── MATERIAL FOR THIS TASK

/-- A move started. -/
def State.startMove (s : State) (m : Move) : State :=
  let e := s.entry m.f m.n
  match m.kind with
  | .press => s.startPress m.f m.n
  | .spill | .emerg =>
    (s.setMove m.f m.n fun m => { m with started := true }).placeMove m.f m.n (if e.from_ = 3 then e.spage else e.lpage) e.spage m.total true
  | _ => (s.setMove m.f m.n fun m => { m with started := true }).placeMove m.f m.n e.spage e.lpage m.total false

/-- LEDGER_MOVE_START (R243): the first move of the field's queue that may start. A call slip that waits for budget pages
keeps its place and does not start. -/
def execLedgerMoveStart (f : FieldId) (s : State) : Host.Outcome State Fault Refusal :=
  .next (if !s.running (s.entPart f.val) then s
    else match (s.waitingMoves f.val).find? fun m => !(decide (m.kind = .slip) || decide (m.kind = .input)) ||
        decide ((s.entry f.val m.n).st = 7) with
      | none => s
      | some m => (s.startMove m).settle (s.entPart f.val))

/-! ### Presses (R304-R306) -/

/-- The table of a record. -/
def tableOf (r : Nat) : Table := ⟨bits r 95 80, bits r 79 64, bits r 63 48, bits r 47 40, bits r 39 36, bits r 35 32, tableLens r⟩

/-- A plain tile as its press stores it. -/
def State.codedTile (s : State) (f n tab i : Nat) : Option Coded :=
  let t := tableOf (Store.get 0 s.ledger.tables (f * 256 + tab))
  (s.plainTile f n i).map fun k =>
    let b := payloadBytes (s.payload k)
    let r := storeTile t.cfmt t.dtype (hDtype (s.hdr k)) (canonCodes t.lens) b
    ⟨s.hdr k, b, r.1, r.2⟩

/-- A plain tile coded by a press (R304, R305): the stream grows, and its pages with it; BUDGET and RESULT decline. -/
def State.growPress (s : State) (f n i : Nat) : State :=
  match s.ledger.moves.find? fun m => moveOf f n m && decide (m.kind = .press) with
  | none => s
  | some m =>
    let p := s.entPart f
    let e := s.entry f n
    let len := m.len + ((s.codedTile f n m.table i).map fun c => (pad8 c.kept).length).getD 0
    let s := s.setMove f n fun m => { m with len := len, left := m.left - 1 }
    let tiles := cdiv (64 + 32 * e.tiles + len) 16384
    if e.tiles * s.rd CMP_CTL.DECLINE p < tiles * 256 then s.decline f n 4
    else
      let need := (List.range (pagesFor tiles)).filter fun j => (s.dir p (m.page + j)).cur.isNone
      match need.foldl (fun o j => o.bind fun s => s.allocLdg p f (m.page + j)) (some s) with
      | some s' => s'.watchUse f
      | none => s.decline f n 6

/-- CMP_FLT and the fault log. -/
def State.cmpFlt (s : State) (f n code tile : Nat) : State :=
  let p := s.entPart f
  let s := s.log ⟨0x06, code, f, 0xFF, 0, [p], if code = 7 then 5 else 2, n⟩
  let s := if s.rd CMP_FLT.VALID p = 1 then s.wr CMP_FLT.OVER p 1 else s
  (((((s.wr CMP_FLT.VALID p 1).wr CMP_FLT.FIELD p f).wr CMP_FLT.CODE p code).wr CMP_FLT.ENTRY p n).wr CMP_FLT.GEN p
    (s.entry f n).gen).wr CMP_FLT.TILE p tile

/-- A VERIFY mismatch (R306, R478): a second one in the field within an hour declines every later press there. -/
def State.verifyFail (s : State) (f n : Nat) : State :=
  let p := s.entPart f
  let v := (s.part p).verify
  let again := v.any fun x => decide (x.1 = f) && decide (s.now ≤ x.2 + 3600000000000)
  let s := s.setPart p { s.part p with
    verify := (f, s.now) :: v
    noPress := if again then f :: (s.part p).noPress else (s.part p).noPress }
  ((s.cmpFlt f n 7 0).event CMP_EVT.VERIFY_FAIL p p).event PAR_RECOV_EVT.HW_ERROR p p

/-- The header of a pressed tile (R298). -/
def State.pressedHdr (s : State) (f n tab cfmt tag i clen : Nat) : Nat :=
  let e := s.entry f n
  hdrWord { tag := tag, stamp := s.now, clen := clen, ctab := tab, cfmt := cfmt, ppart := s.entPart f, pcore := 0xFF, pfield := f, span := e.span, step := e.step, tile := i, handle := s.handle f n, cols := clen, rows := 1, layout := 2, dtype := 7 } 0

/-- The 2,048 words of up to 16,384 bytes. -/
def wordsOf (b : List Nat) : Store Word :=
  ((groupBytes 8 2048 b).zipIdx.filter fun x => x.1 ≠ 0).map fun x => (x.2, BitVec.ofNat 64 x.1)

/-- A press commits (R305): pressed tiles and headers written, the plain form freed, the entry PRESSED. -/
def State.commitPress (s : State) (f n : Nat) (m : Move) : State :=
  let p := s.entPart f
  let e := s.entry f n
  let t := tableOf (Store.get 0 s.ledger.tables (f * 256 + m.table))
  let l := (List.range e.tiles).filterMap (s.codedTile f n m.table)
  let st := pressedStream (s.handle f n) e.step m.table t l
  let tiles := cdiv st.length 16384
  let tag := ((l.head?).map fun c => hTag c.hdr).getD 0
  let s := s.each (List.range tiles) fun s i =>
    match (s.dir p (m.page + i / 4)).cur with
    | none => s
    | some k =>
      let b := (st.drop (i * 16384)).take 16384
      (s.setPayload (tileKey k (i % 4)) (wordsOf b) true).setHdr (tileKey k (i % 4)) (s.pressedHdr f n m.table t.cfmt tag i b.length)
  let s := s.onLedger fun y => { y with moves := y.moves.filter fun x => !moveOf f n x }
  let s := (((s.freePlain f n).act f n 1).tally 1 f 0x51 1).tally 1 f 0x53 (e.tiles * 16384) |>.tally 1 f 0x54 st.length
  let s := s.toSt f n 3 fun e => { e with spage := m.page, spages := pagesFor tiles, stiles := tiles, ctab := m.table, ratio := cdiv (256 * tiles) e.tiles }
  if s.rd LDG_CTL.EN f = 0 then s else s.ask f n 1

/-- PRESS_COMMIT (R305, R306): once every tile has been coded. `mismatch` is the codecs' finding with VERIFY set. -/
def execPressCommit (f : FieldId) (n : BitVec 16) (mismatch : Bool) (s : State) : Host.Outcome State Fault Refusal :=
  .next (match s.ledger.moves.find? fun m => moveOf f.val n.toNat m && decide (m.kind = .press) with
    | none => s
    | some m =>
      let p := s.entPart f.val
      if !m.started || m.left ≠ 0 || !s.running p then s
      else if mismatch && s.rd CMP_CTL.VERIFY p = 1 then ((s.verifyFail f.val n.toNat).decline f.val n.toNat 7).settle p
      else (s.commitPress f.val n.toNat m).settle p)

/-! ### Spills and fetches commit (R239, R308) -/

/-- SPILL_COMMIT (R239): the last spilled page is sealed; the T1 pages of the spilled form are freed. -/
def execSpillCommit (f : FieldId) (n : BitVec 16) (s : State) : Host.Outcome State Fault Refusal :=
  let f := f.val
  let n := n.toNat
  .next (match s.ledger.moves.find? fun m => moveOf f n m && (decide (m.kind = .spill) || decide (m.kind = .emerg)) with
    | none => s
    | some m =>
      let p := s.entPart f
      let e := s.entry f n
      let sealed_ := (List.range e.spages).all fun i => (s.spillPg p (e.spage + i)).any fun k => decide ((s.page k).st = .sealed)
      if !m.started || m.left ≠ 0 || e.st ≠ 4 || !sealed_ || !s.running p then s
      else
        let s := s.onLedger fun y => { y with moves := y.moves.filter fun x => !moveOf f n x }
        let s := if e.from_ = 3 then
            s.each (List.range e.spages) fun s i =>
              let d := s.dir p (e.spage + i)
              let s := s.setDir p (e.spage + i) { d with cur := d.pend, pend := none }
              match d.cur with | some k => s.freePg k | none => s
          else s.freePlain f n
        (s.toSt f n 5 id).settle p)

/-- The header of a plain tile restored from a directory entry and the entry (R297). -/
def State.restoredHdr (s : State) (f n i d : Nat) : Nat :=
  let e := s.entry f n
  hdrWord { tag := bits d 191 160, stamp := bits d 255 192, ppart := s.entPart f, pcore := bits d 9 2, pfield := bits d 15 10, span := e.span, step := e.step, tile := i, handle := s.handle f n, cols := bits d 55 40, rows := bits d 39 24, layout := bits d 23 20, dtype := bits d 19 16 } 0

/-- The pressed form of an entry decoded into its plain form, or the check it failed (R308). -/
def State.decodeForm (s : State) (f n : Nat) : Except PressFail State :=
  let e := s.entry f n
  let stream := (List.range e.stiles).flatMap fun i => ((s.movedTile f n i).map fun k => payloadBytes (s.payload k)).getD []
  match readStream e.ctab e.tiles n e.gen (Store.get 0 s.ledger.tables (f * 256 + e.ctab)) stream with
  | .error x => .error x
  | .ok l => .ok (s.each l.zipIdx fun s x =>
      match s.plainTile f n x.2 with
      | none => s
      | some k => (s.setPayload k (wordsOf x.1.2) true).setHdr k (s.restoredHdr f n x.2 x.1.1))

────

TASK: Taking the lines above, repeat exactly those from the line that contains "for budget pages" through the line that contains "let need := (List.range", and both of those lines as well. Include nothing else.

RESULT OF THIS EXERCISE:
/-- LEDGER_MOVE_START (R243): the first move of the field's queue that may start. A call slip that waits for budget pages
keeps its place and does not start. -/
def execLedgerMoveStart (f : FieldId) (s : State) : Host.Outcome State Fault Refusal :=
  .next (if !s.running (s.entPart f.val) then s
    else match (s.waitingMoves f.val).find? fun m => !(decide (m.kind = .slip) || decide (m.kind = .input)) ||
        decide ((s.entry f.val m.n).st = 7) with
      | none => s
      | some m => (s.startMove m).settle (s.entPart f.val))

/-! ### Presses (R304-R306) -/

/-- The table of a record. -/
def tableOf (r : Nat) : Table := ⟨bits r 95 80, bits r 79 64, bits r 63 48, bits r 47 40, bits r 39 36, bits r 35 32, tableLens r⟩

/-- A plain tile as its press stores it. -/
def State.codedTile (s : State) (f n tab i : Nat) : Option Coded :=
  let t := tableOf (Store.get 0 s.ledger.tables (f * 256 + tab))
  (s.plainTile f n i).map fun k =>
    let b := payloadBytes (s.payload k)
    let r := storeTile t.cfmt t.dtype (hDtype (s.hdr k)) (canonCodes t.lens) b
    ⟨s.hdr k, b, r.1, r.2⟩

/-- A plain tile coded by a press (R304, R305): the stream grows, and its pages with it; BUDGET and RESULT decline. -/
def State.growPress (s : State) (f n i : Nat) : State :=
  match s.ledger.moves.find? fun m => moveOf f n m && decide (m.kind = .press) with
  | none => s
  | some m =>
    let p := s.entPart f
    let e := s.entry f n
    let len := m.len + ((s.codedTile f n m.table i).map fun c => (pad8 c.kept).length).getD 0
    let s := s.setMove f n fun m => { m with len := len, left := m.left - 1 }
    let tiles := cdiv (64 + 32 * e.tiles + len) 16384
    if e.tiles * s.rd CMP_CTL.DECLINE p < tiles * 256 then s.decline f n 4
    else
      let need := (List.range (pagesFor tiles)).filter fun j => (s.dir p (m.page + j)).cur.isNone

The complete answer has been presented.